[Start of Attachment]
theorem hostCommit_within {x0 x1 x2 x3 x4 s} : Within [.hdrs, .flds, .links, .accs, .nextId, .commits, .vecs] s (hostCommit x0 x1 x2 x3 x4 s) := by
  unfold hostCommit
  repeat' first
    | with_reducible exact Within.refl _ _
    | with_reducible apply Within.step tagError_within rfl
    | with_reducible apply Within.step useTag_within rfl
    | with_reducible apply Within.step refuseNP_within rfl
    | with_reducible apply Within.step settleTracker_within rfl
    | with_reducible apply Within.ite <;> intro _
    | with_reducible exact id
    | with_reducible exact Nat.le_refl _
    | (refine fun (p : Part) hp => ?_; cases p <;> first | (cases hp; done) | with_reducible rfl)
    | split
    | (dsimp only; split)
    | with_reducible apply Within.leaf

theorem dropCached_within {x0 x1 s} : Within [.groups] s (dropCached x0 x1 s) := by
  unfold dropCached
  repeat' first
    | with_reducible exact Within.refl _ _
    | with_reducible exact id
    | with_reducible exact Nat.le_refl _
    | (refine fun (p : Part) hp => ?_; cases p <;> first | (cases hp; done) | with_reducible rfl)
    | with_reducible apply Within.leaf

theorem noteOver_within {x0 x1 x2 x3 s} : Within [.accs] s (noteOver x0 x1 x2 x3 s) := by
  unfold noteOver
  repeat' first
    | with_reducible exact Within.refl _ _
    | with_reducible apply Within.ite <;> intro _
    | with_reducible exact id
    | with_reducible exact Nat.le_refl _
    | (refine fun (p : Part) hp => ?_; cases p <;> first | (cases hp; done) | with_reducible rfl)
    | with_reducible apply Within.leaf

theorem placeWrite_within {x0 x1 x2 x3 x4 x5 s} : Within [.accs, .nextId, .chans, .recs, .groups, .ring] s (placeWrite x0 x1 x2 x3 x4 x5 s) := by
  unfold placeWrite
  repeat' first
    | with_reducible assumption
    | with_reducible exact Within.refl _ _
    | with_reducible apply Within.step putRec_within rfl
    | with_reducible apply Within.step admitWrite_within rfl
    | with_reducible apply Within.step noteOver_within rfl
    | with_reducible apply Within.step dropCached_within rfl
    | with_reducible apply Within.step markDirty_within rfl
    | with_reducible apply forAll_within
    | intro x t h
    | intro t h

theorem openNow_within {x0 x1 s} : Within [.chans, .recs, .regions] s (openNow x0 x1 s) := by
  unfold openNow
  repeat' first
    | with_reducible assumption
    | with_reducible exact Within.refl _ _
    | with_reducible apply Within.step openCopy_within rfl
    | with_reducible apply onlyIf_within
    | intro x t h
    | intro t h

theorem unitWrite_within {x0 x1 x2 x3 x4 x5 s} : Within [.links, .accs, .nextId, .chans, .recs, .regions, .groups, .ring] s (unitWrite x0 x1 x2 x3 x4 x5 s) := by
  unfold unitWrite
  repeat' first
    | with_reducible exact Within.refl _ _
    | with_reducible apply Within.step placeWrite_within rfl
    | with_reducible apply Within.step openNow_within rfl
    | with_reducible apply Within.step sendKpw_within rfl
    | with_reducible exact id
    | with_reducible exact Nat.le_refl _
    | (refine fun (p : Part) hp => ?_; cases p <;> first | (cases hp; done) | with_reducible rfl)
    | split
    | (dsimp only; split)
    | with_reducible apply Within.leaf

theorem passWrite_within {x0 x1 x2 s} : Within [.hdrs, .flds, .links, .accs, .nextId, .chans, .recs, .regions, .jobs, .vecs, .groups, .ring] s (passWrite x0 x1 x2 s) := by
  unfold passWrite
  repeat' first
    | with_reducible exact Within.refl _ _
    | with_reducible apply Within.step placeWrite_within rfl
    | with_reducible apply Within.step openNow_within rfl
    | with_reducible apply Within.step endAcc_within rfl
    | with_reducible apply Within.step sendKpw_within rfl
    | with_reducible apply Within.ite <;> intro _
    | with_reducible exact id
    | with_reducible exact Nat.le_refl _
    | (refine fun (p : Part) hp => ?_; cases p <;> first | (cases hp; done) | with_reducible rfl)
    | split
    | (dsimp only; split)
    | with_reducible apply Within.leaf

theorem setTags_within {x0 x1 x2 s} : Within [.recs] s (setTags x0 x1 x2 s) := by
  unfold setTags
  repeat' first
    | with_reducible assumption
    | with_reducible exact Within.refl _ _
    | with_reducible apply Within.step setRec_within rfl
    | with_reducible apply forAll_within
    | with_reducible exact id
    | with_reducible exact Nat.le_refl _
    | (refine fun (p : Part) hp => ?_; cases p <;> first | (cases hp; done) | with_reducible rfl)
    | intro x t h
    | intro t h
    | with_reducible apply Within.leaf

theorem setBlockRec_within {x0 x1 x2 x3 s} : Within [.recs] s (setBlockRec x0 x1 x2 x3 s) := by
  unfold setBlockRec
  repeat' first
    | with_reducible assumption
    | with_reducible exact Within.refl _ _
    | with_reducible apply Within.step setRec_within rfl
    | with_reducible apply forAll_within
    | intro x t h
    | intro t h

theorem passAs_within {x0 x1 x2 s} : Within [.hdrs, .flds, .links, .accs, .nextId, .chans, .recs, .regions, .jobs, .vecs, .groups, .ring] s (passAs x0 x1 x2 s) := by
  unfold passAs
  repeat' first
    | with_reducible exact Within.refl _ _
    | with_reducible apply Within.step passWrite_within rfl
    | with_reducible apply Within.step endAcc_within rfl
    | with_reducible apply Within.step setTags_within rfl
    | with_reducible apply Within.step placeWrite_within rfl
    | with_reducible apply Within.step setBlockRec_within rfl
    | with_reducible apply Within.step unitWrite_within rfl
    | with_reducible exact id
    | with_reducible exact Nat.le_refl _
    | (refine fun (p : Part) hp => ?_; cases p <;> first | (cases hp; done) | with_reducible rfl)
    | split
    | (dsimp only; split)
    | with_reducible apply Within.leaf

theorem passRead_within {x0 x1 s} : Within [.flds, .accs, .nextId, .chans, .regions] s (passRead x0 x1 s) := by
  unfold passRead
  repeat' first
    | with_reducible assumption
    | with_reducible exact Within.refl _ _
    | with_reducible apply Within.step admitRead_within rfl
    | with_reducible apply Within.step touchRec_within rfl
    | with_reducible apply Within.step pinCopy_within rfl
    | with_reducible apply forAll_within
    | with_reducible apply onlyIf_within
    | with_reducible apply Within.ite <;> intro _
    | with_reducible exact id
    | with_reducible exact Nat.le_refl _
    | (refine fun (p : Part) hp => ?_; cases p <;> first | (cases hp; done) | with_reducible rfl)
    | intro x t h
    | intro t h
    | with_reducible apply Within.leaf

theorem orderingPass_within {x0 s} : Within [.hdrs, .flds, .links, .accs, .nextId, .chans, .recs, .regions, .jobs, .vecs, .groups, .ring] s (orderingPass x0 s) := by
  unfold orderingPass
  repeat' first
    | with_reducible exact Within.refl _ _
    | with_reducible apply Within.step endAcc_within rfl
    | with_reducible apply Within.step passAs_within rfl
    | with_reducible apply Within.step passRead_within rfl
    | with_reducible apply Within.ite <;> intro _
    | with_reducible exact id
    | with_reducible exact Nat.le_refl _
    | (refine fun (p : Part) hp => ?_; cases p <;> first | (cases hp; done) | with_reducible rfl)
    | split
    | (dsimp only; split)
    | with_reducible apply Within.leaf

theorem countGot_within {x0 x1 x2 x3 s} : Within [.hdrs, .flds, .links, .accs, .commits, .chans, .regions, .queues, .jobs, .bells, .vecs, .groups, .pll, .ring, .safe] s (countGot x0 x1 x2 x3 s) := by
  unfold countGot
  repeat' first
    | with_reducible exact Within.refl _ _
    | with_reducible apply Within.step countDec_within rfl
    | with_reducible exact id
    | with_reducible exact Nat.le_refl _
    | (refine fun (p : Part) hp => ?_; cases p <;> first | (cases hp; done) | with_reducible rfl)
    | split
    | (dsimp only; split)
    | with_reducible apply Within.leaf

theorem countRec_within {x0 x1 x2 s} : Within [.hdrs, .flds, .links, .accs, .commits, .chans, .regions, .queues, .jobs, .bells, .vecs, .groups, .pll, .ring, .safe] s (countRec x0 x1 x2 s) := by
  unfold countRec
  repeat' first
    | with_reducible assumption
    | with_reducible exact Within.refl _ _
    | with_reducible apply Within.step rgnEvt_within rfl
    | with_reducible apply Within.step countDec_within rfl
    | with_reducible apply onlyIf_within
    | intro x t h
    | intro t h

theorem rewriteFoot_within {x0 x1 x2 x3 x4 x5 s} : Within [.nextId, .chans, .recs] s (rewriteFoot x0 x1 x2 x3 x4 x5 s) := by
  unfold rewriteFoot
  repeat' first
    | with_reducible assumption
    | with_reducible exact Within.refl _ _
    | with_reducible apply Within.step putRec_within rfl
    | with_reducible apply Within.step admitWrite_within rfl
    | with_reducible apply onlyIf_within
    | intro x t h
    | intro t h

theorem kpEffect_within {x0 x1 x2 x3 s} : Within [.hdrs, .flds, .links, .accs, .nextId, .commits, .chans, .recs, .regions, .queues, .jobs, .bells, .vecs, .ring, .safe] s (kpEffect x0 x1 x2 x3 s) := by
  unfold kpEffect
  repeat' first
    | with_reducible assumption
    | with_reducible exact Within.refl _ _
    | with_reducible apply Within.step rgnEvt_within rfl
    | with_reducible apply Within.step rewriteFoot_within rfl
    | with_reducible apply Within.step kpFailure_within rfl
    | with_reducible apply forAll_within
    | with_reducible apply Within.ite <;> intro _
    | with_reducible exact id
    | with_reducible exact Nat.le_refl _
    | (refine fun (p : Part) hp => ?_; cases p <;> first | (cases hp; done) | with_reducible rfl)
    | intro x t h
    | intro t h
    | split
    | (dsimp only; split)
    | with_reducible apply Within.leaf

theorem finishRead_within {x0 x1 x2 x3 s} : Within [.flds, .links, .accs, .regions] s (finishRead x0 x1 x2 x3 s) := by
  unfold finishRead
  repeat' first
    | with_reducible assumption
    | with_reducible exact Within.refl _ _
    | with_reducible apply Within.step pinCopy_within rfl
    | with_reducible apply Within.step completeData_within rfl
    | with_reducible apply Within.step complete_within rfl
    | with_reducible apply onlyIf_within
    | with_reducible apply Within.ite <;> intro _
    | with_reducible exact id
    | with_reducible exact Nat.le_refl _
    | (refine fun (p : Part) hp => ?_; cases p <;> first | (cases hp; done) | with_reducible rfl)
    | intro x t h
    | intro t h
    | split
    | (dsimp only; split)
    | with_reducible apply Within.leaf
[End of Attachment]
■ Description of the task ■
Out of the data above, return each line where the word "countRec" can be found.

■ Output for this task ■
theorem countRec_within {x0 x1 x2 s} : Within [.hdrs, .flds, .links, .accs, .commits, .chans, .regions, .queues, .jobs, .bells, .vecs, .groups, .pll, .ring, .safe] s (countRec x0 x1 x2 s) := by
  unfold countRec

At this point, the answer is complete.